A: number of COs per plants in wild type and axr1-/-. Box plots with 1 and 99 percentile (number of wild-type plants = 173; number of axr1-/- plants = 353) B: CO rates during male meiosis along the five chromosomes. Intervals with significantly different CO rates between wild type (blue curve) and axr1-/- (red curve) are indicated with black stars (multiple t tests with the procedure Benjamini, Krieger and Yekutieli with Q = 1%). Arrows on the x-axis of chromosome 3 and chromosome 4 indicate the localization of the BACs chosen for FISH analysis. Grey boxes on chromosome 1 indicate the intervals used to compare the difference in genetic length between wild type and axr1-/-. Black squares on the X axes: centromere position. Error bars: 95 % confidence intervals (CI). C: CO rates from centromeres to telomeres. The x-axis is the relative distance from the telomeres.

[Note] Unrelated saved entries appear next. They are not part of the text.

-- ==== Sys2Proof/Laws/Decode.lean ====
section
/-!
SUPPORT. Laws/Decode.lean: the decoder row by row of the opcode map (spec/30_encoding.md R105): what it answers has the
opcode it was given, is well-formed, and has the bytes it was given as operand bytes.
-/

namespace Sys2Proof

theorem decodeWindow_row0 (m x : Bool) (b1 b2 b3 : Byte) {b0 : Byte} (h : b0.toNat / 16 = 0) :
    decodeWindow m x b0 b1 b2 b3 = decodeRow0 m x (b0.toNat % 16) b1 b2 b3 := by
  unfold decodeWindow; rw [h]; rfl

theorem decodeWindow_row1 (m x : Bool) (b1 b2 b3 : Byte) {b0 : Byte} (h : b0.toNat / 16 = 1) :
    decodeWindow m x b0 b1 b2 b3 = decodeRow1 m x (b0.toNat % 16) b1 b2 b3 := by
  unfold decodeWindow; rw [h]; rfl

theorem decodeWindow_row2 (m x : Bool) (b1 b2 b3 : Byte) {b0 : Byte} (h : b0.toNat / 16 = 2) :
    decodeWindow m x b0 b1 b2 b3 = decodeRow2 m x (b0.toNat % 16) b1 b2 b3 := by
  unfold decodeWindow; rw [h]; rfl

theorem decodeWindow_row3 (m x : Bool) (b1 b2 b3 : Byte) {b0 : Byte} (h : b0.toNat / 16 = 3) :
    decodeWindow m x b0 b1 b2 b3 = decodeRow3 m x (b0.toNat % 16) b1 b2 b3 := by
  unfold decodeWindow; rw [h]; rfl

theorem decodeWindow_row4 (m x : Bool) (b1 b2 b3 : Byte) {b0 : Byte} (h : b0.toNat / 16 = 4) :
    decodeWindow m x b0 b1 b2 b3 = decodeRow4 m x (b0.toNat % 16) b1 b2 b3 := by
  unfold decodeWindow; rw [h]; rfl

theorem decodeWindow_row5 (m x : Bool) (b1 b2 b3 : Byte) {b0 : Byte} (h : b0.toNat / 16 = 5) :
    decodeWindow m x b0 b1 b2 b3 = decodeRow5 m x (b0.toNat % 16) b1 b2 b3 := by
  unfold decodeWindow; rw [h]; rfl

theorem decodeWindow_row6 (m x : Bool) (b1 b2 b3 : Byte) {b0 : Byte} (h : b0.toNat / 16 = 6) :
    decodeWindow m x b0 b1 b2 b3 = decodeRow6 m x (b0.toNat % 16) b1 b2 b3 := by
  unfold decodeWindow; rw [h]; rfl

theorem decodeWindow_row7 (m x : Bool) (b1 b2 b3 : Byte) {b0 : Byte} (h : b0.toNat / 16 = 7) :
    decodeWindow m x b0 b1 b2 b3 = decodeRow7 m x (b0.toNat % 16) b1 b2 b3 := by
  unfold decodeWindow; rw [h]; rfl

theorem decodeWindow_row8 (m x : Bool) (b1 b2 b3 : Byte) {b0 : Byte} (h : b0.toNat / 16 = 8) :
    decodeWindow m x b0 b1 b2 b3 = decodeRow8 m x (b0.toNat % 16) b1 b2 b3 := by
  unfold decodeWindow; rw [h]; rfl

theorem decodeWindow_row9 (m x : Bool) (b1 b2 b3 : Byte) {b0 : Byte} (h : b0.toNat / 16 = 9) :
    decodeWindow m x b0 b1 b2 b3 = decodeRow9 m x (b0.toNat % 16) b1 b2 b3 := by
  unfold decodeWindow; rw [h]; rfl

theorem decodeWindow_rowA (m x : Bool) (b1 b2 b3 : Byte) {b0 : Byte} (h : b0.toNat / 16 = 10) :
    decodeWindow m x b0 b1 b2 b3 = decodeRowA m x (b0.toNat % 16) b1 b2 b3 := by
  unfold decodeWindow; rw [h]; rfl

theorem decodeWindow_rowB (m x : Bool) (b1 b2 b3 : Byte) {b0 : Byte} (h : b0.toNat / 16 = 11) :
    decodeWindow m x b0 b1 b2 b3 = decodeRowB m x (b0.toNat % 16) b1 b2 b3 := by
  unfold decodeWindow; rw [h]; rfl

theorem decodeWindow_rowC (m x : Bool) (b1 b2 b3 : Byte) {b0 : Byte} (h : b0.toNat / 16 = 12) :
    decodeWindow m x b0 b1 b2 b3 = decodeRowC m x (b0.toNat % 16) b1 b2 b3 := by
  unfold decodeWindow; rw [h]; rfl

theorem decodeWindow_rowD (m x : Bool) (b1 b2 b3 : Byte) {b0 : Byte} (h : b0.toNat / 16 = 13) :
    decodeWindow m x b0 b1 b2 b3 = decodeRowD m x (b0.toNat % 16) b1 b2 b3 := by
  unfold decodeWindow; rw [h]; rfl

theorem decodeWindow_rowE (m x : Bool) (b1 b2 b3 : Byte) {b0 : Byte} (h : b0.toNat / 16 = 14) :
    decodeWindow m x b0 b1 b2 b3 = decodeRowE m x (b0.toNat % 16) b1 b2 b3 := by
  unfold decodeWindow; rw [h]; rfl

theorem decodeWindow_rowF (m x : Bool) (b1 b2 b3 : Byte) {b0 : Byte} (h : b0.toNat / 16 = 15) :
    decodeWindow m x b0 b1 b2 b3 = decodeRowF m x (b0.toNat % 16) b1 b2 b3 := by
  unfold decodeWindow; rw [h]; rfl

The curves were obtained by interpolating a non-linear regression analysis using Prism and Graphad Software. Blue squares and blue line: wild type. Red circles and red line: axr1-/- D: distances between two COs on the same chromatid. Distances are expressed in percentage of chromosome length. Chromatids with two and only two COs were selected. n = 181 in wild type; n = 336 in axr1-/-.